Items from a dataset:

════════════════════

/-- Codes added to the row and column sums (R171). -/
def Run.addSums (r : Run) (f row col : Nat) (codes : List (List Nat)) : Run :=
  let q := codes.map fun c => c.map (intCode f)
  { r with rowSums := ((List.range q.length).zip q).foldl (fun m (i, c) => sput 0 m (row + i) (sget 0 m (row + i) + c.sum)) r.rowSums
           colSums := (List.range 32).foldl (fun m j =>
             sput 0 m (col + j) (sget 0 m (col + j) + (q.map fun c => c.getD j 0).sum)) r.colSums }

/-- The conversions of cells counted (R34 to R40). -/
def Run.converts (r : Run) (C : DmaCopy) (cells : List Cell) : Run :=
  if r.stop.isSome then r else { r with s := r.s.convEffects C.by'.k C.by'.bind (cells.filterMap (·.conv)) }

/-- The cells that a converting store has written, with their columns, observed (R147, R148, R151). -/
def Run.observed (r : Run) (C : DmaCopy) (f : Nat) (written : List (Cell × Nat)) : Run :=
  if C.unchanged then r else { r with s := r.s.observe C.by'.k C.d.trk (written.map fun (c, ch) => c.obs f ch) }

/-- Cells of a row with their columns, from column `col` on. -/
def atColumns (col : Nat) (row : List Cell) : List (Cell × Nat) := ((List.range row.length).zip row).map fun (c, e) => (e, col + c)

/-- Cells of a packed row with the columns of the elements in the destination tensor, whose COLS is the source's (R148, R186, R345). -/
def packedColumns (n m first : Nat) (row : List (Cell × Nat)) : List (Cell × Nat) :=
  ((List.range row.length).zip row).map fun (u, c) => (c.1, first + u / n * m + c.2)

/-- A plane-layout block written: scale entries that change, planes, mask or metadata (R173, R181, R186, R344). A mask lies at the block's DATA_IDX
where there is a map (R181), metadata at its linear index (R186). The scale entries are written for every row, those that the limit of R219 leaves
unwritten among them (DESIGN CHOICE, log 64). -/
def Run.writePlanes (r : Run) (C : DmaCopy) (q : DmaPart) (jp : Nat) (a : Nat) (idx : Option Nat) (newEnts : Option (List Nat))
    (rows : List (List Cell)) : Run :=
  let y := C.y
  let b := y.width
  let by' := C.by'
  let n := q.i * y.bcols + jp
  let r := match newEnts with
    | none => r
    | some raws => r.put by' (y.scaleAddr q.i jp 0 idx) ((raws.take (if y.sgran = 0 then 32 else 1)).flatMap (leBytes (entryBytes y.sfmt)))
  if C.d.comp = 2 then
    let packed := (List.range 32).map fun row =>
      let cells := rows.getD row []
      let pad : Cell := { code := padCode y.fmt (cells.headD {}).ent }
      if q.n ≤ row then packRow C.n C.m 0 0 pad cells else packRow C.n C.m (jp * 32 * C.m / C.n) C.x.cols pad cells
    let mb := if C.m = 4 then 8 else 12
    let r := (r.reach a (128 * b)).reach (C.mbase + n * 32 * mb) (32 * mb)
    let (r0, ok) := r.dropRows by' (packed.map (·.2))
    let keep := packed.take ok
    let stop := r0.stop
    let r := { r0 with stop := r.stop }
    let codes := keep.map fun x => x.1.map fun c => c.1.code
    let r := r.converts C (rows.take ok).flatten
    let r := (List.range b).foldl (fun r p => r.put by' (a + 128 * p) (planeRows b p codes)) r
    let r := if r.stop.isSome then r else r.observed C y.fmt (keep.flatMap fun x => packedColumns C.n C.m (jp * 32 * C.m / C.n) x.1)
    let r := r.put by' (C.mbase + n * 32 * mb) (keep.flatMap fun x => posBytes C.m (x.1.map (·.2)))
    { r with stop := r.stop.or stop }
  else
    let codes := rows.map fun row => row.map (·.code)
    let r := r.converts C rows.flatten
    let r := (List.range b).foldl (fun r p => r.put by' (a + 128 * p) (planeRows b p codes)) r
    let r := if r.stop.isSome then r else r.observed C y.fmt (rows.flatMap (atColumns (32 * jp)))
    let r := if C.d.sums || C.d.csums then r.addSums y.fmt (32 * q.i) (32 * jp) codes else r
    if C.d.comp = 1 then
      r.put by' (C.mbase + 128 * idx.getD n) (rows.flatMap fun row =>
        leBytes 4 (((List.range 32).zip row).foldl (fun acc (c, e) => if e.zero then acc else acc + 2 ^ c) 0))
    else r

/-- The raw entry that stands for scale 1.0 with zero point 0 (R60). -/
def oneRaw (sfmt : Nat) : Nat := if sfmt = 1 then 127 else 0x3F80

/-- A block whose tags differ: counted, the item fails, nothing is written (R177, R178). -/
def Run.skewed (r : Run) (by' : DmaBy) : Run :=
  if r.stop.isSome then r
  else
    let s := r.s.coreCount by'.k 0x2A4 1
    { r with s := if r.skew then s else s.faultAt by'.k by'.ctx by'.bind fltScaleSkew, skew := true }

/-- The destination entries of a block outside MXFP4: none stored, the stored ones (none where their tags differ), or those of SCL_SRC, which are
then written (R344). -/
def Run.dstEnts (r : Run) (C : DmaCopy) (a : Nat) : Run × Option (List SEnt × Option (List Nat)) :=
  let y := C.y
  if y.sfmt = 0 then (r, some (List.replicate 32 .one, none))
  else if C.d.sclSrc = 0 then
    let (r, es) := r.record C.by' y a
    (r, if y.skewed then none else some (es, none))
  else
    let (r, bs) := r.get C.by' (C.d.sclSrc + (a - y.sbase)) (recBytes y)
    let raws := recRaws y bs
    (r, some (raws.map (scaleEntry y.sfmt y.fmt), some raws))

/-- One block of a strip written into a plane-layout destination; `mx` are its cells where the strip chose MXFP4 scales, and `alone` says that no
present block of the strip shares its scale entries: those of an absent block then become 1.0 (R60; else the present block's stand, log 47). -/
def Run.planePart (r : Run) (C : DmaCopy) (jp : Nat) (q : DmaPart) (mx : Option (List (List Cell))) (alone : Bool) : Run :=
  match q.place with
  | none => r
  | some (a, idx) =>
    if q.src.skew then (r.reach a C.y.blockBytes).skewed C.by'
    else if q.src.absent then
      let zero := q.src.els.map fun row => row.map fun _ => ({ ent := scaleEntry C.y.sfmt C.y.fmt (oneRaw C.y.sfmt) } : Cell)
      r.writePlanes C q jp a idx (if C.y.sfmt = 0 || !alone then none else some (List.replicate 32 (oneRaw C.y.sfmt))) zero
    else if C.mxCopy then
      let rows := q.src.els.map fun row => row.map fun x => match x with
        | some x => ({ code := x.code, zero := x.val.isZero || codeIsZero 10 x.code } : Cell)
        | none => {}
      r.writePlanes C q jp a idx (some (q.src.ents.map (·.raw))) rows
    else match mx with
      | some rows => r.writePlanes C q jp a idx (some (rows.map fun row => (row.headD {}).ent.raw)) rows
      | none =>
        let (r, es) := r.dstEnts C (C.y.scaleAddr q.i jp 0 idx)
        match es with
        | none => (r.reach a C.y.blockBytes).skewed C.by'
        | some (ents, new) =>
          let rows := (ents.zip q.src.els).map fun (e, row) => row.map (dmaCell C.y.fmt C.unchanged C.d.ovfInf e)
          r.writePlanes C q jp a idx new rows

════════════════════

== What needs to be done ==
What's needed is a word-for-word restatement of all the entries.

== Finished exercise ==
/-- Codes added to the row and column sums (R171). -/
def Run.addSums (r : Run) (f row col : Nat) (codes : List (List Nat)) : Run :=
  let q := codes.map fun c => c.map (intCode f)
  { r with rowSums := ((List.range q.length).zip q).foldl (fun m (i, c) => sput 0 m (row + i) (sget 0 m (row + i) + c.sum)) r.rowSums
           colSums := (List.range 32).foldl (fun m j =>
             sput 0 m (col + j) (sget 0 m (col + j) + (q.map fun c => c.getD j 0).sum)) r.colSums }

/-- The conversions of cells counted (R34 to R40). -/
def Run.converts (r : Run) (C : DmaCopy) (cells : List Cell) : Run :=
  if r.stop.isSome then r else { r with s := r.s.convEffects C.by'.k C.by'.bind (cells.filterMap (·.conv)) }

/-- The cells that a converting store has written, with their columns, observed (R147, R148, R151). -/
def Run.observed (r : Run) (C : DmaCopy) (f : Nat) (written : List (Cell × Nat)) : Run :=
  if C.unchanged then r else { r with s := r.s.observe C.by'.k C.d.trk (written.map fun (c, ch) => c.obs f ch) }

/-- Cells of a row with their columns, from column `col` on. -/
def atColumns (col : Nat) (row : List Cell) : List (Cell × Nat) := ((List.range row.length).zip row).map fun (c, e) => (e, col + c)

/-- Cells of a packed row with the columns of the elements in the destination tensor, whose COLS is the source's (R148, R186, R345). -/
def packedColumns (n m first : Nat) (row : List (Cell × Nat)) : List (Cell × Nat) :=
  ((List.range row.length).zip row).map fun (u, c) => (c.1, first + u / n * m + c.2)

/-- A plane-layout block written: scale entries that change, planes, mask or metadata (R173, R181, R186, R344). A mask lies at the block's DATA_IDX
where there is a map (R181), metadata at its linear index (R186). The scale entries are written for every row, those that the limit of R219 leaves
unwritten among them (DESIGN CHOICE, log 64). -/
def Run.writePlanes (r : Run) (C : DmaCopy) (q : DmaPart) (jp : Nat) (a : Nat) (idx : Option Nat) (newEnts : Option (List Nat))
    (rows : List (List Cell)) : Run :=
  let y := C.y
  let b := y.width
  let by' := C.by'
  let n := q.i * y.bcols + jp
  let r := match newEnts with
    | none => r
    | some raws => r.put by' (y.scaleAddr q.i jp 0 idx) ((raws.take (if y.sgran = 0 then 32 else 1)).flatMap (leBytes (entryBytes y.sfmt)))
  if C.d.comp = 2 then
    let packed := (List.range 32).map fun row =>
      let cells := rows.getD row []
      let pad : Cell := { code := padCode y.fmt (cells.headD {}).ent }
      if q.n ≤ row then packRow C.n C.m 0 0 pad cells else packRow C.n C.m (jp * 32 * C.m / C.n) C.x.cols pad cells
    let mb := if C.m = 4 then 8 else 12
    let r := (r.reach a (128 * b)).reach (C.mbase + n * 32 * mb) (32 * mb)
    let (r0, ok) := r.dropRows by' (packed.map (·.2))
    let keep := packed.take ok
    let stop := r0.stop
    let r := { r0 with stop := r.stop }
    let codes := keep.map fun x => x.1.map fun c => c.1.code
    let r := r.converts C (rows.take ok).flatten
    let r := (List.range b).foldl (fun r p => r.put by' (a + 128 * p) (planeRows b p codes)) r
    let r := if r.stop.isSome then r else r.observed C y.fmt (keep.flatMap fun x => packedColumns C.n C.m (jp * 32 * C.m / C.n) x.1)
    let r := r.put by' (C.mbase + n * 32 * mb) (keep.flatMap fun x => posBytes C.m (x.1.map (·.2)))
    { r with stop := r.stop.or stop }
  else
    let codes := rows.map fun row => row.map (·.code)
    let r := r.converts C rows.flatten
    let r := (List.range b).foldl (fun r p => r.put by' (a + 128 * p) (planeRows b p codes)) r
    let r := if r.stop.isSome then r else r.observed C y.fmt (rows.flatMap (atColumns (32 * jp)))
    let r := if C.d.sums || C.d.csums then r.addSums y.fmt (32 * q.i) (32 * jp) codes else r
    if C.d.comp = 1 then
      r.put by' (C.mbase + 128 * idx.getD n) (rows.flatMap fun row =>
        leBytes 4 (((List.range 32).zip row).foldl (fun acc (c, e) => if e.zero then acc else acc + 2 ^ c) 0))
    else r

/-- The raw entry that stands for scale 1.0 with zero point 0 (R60). -/
def oneRaw (sfmt : Nat) : Nat := if sfmt = 1 then 127 else 0x3F80

/-- A block whose tags differ: counted, the item fails, nothing is written (R177, R178). -/
def Run.skewed (r : Run) (by' : DmaBy) : Run :=
  if r.stop.isSome then r
  else
    let s := r.s.coreCount by'.k 0x2A4 1
    { r with s := if r.skew then s else s.faultAt by'.k by'.ctx by'.bind fltScaleSkew, skew := true }

/-- The destination entries of a block outside MXFP4: none stored, the stored ones (none where their tags differ), or those of SCL_SRC, which are
then written (R344). -/
def Run.dstEnts (r : Run) (C : DmaCopy) (a : Nat) : Run × Option (List SEnt × Option (List Nat)) :=
  let y := C.y
  if y.sfmt = 0 then (r, some (List.replicate 32 .one, none))
  else if C.d.sclSrc = 0 then
    let (r, es) := r.record C.by' y a
    (r, if y.skewed then none else some (es, none))
  else
    let (r, bs) := r.get C.by' (C.d.sclSrc + (a - y.sbase)) (recBytes y)
    let raws := recRaws y bs
    (r, some (raws.map (scaleEntry y.sfmt y.fmt), some raws))

/-- One block of a strip written into a plane-layout destination; `mx` are its cells where the strip chose MXFP4 scales, and `alone` says that no
present block of the strip shares its scale entries: those of an absent block then become 1.0 (R60; else the present block's stand, log 47). -/
def Run.planePart (r : Run) (C : DmaCopy) (jp : Nat) (q : DmaPart) (mx : Option (List (List Cell))) (alone : Bool) : Run :=
  match q.place with
  | none => r
  | some (a, idx) =>
    if q.src.skew then (r.reach a C.y.blockBytes).skewed C.by'
    else if q.src.absent then
      let zero := q.src.els.map fun row => row.map fun _ => ({ ent := scaleEntry C.y.sfmt C.y.fmt (oneRaw C.y.sfmt) } : Cell)
      r.writePlanes C q jp a idx (if C.y.sfmt = 0 || !alone then none else some (List.replicate 32 (oneRaw C.y.sfmt))) zero
    else if C.mxCopy then
      let rows := q.src.els.map fun row => row.map fun x => match x with
        | some x => ({ code := x.code, zero := x.val.isZero || codeIsZero 10 x.code } : Cell)
        | none => {}
      r.writePlanes C q jp a idx (some (q.src.ents.map (·.raw))) rows
    else match mx with
      | some rows => r.writePlanes C q jp a idx (some (rows.map fun row => (row.headD {}).ent.raw)) rows
      | none =>
        let (r, es) := r.dstEnts C (C.y.scaleAddr q.i jp 0 idx)
        match es with
        | none => (r.reach a C.y.blockBytes).skewed C.by'
        | some (ents, new) =>
          let rows := (ents.zip q.src.els).map fun (e, row) => row.map (dmaCell C.y.fmt C.unchanged C.d.ovfInf e)
          r.writePlanes C q jp a idx new rows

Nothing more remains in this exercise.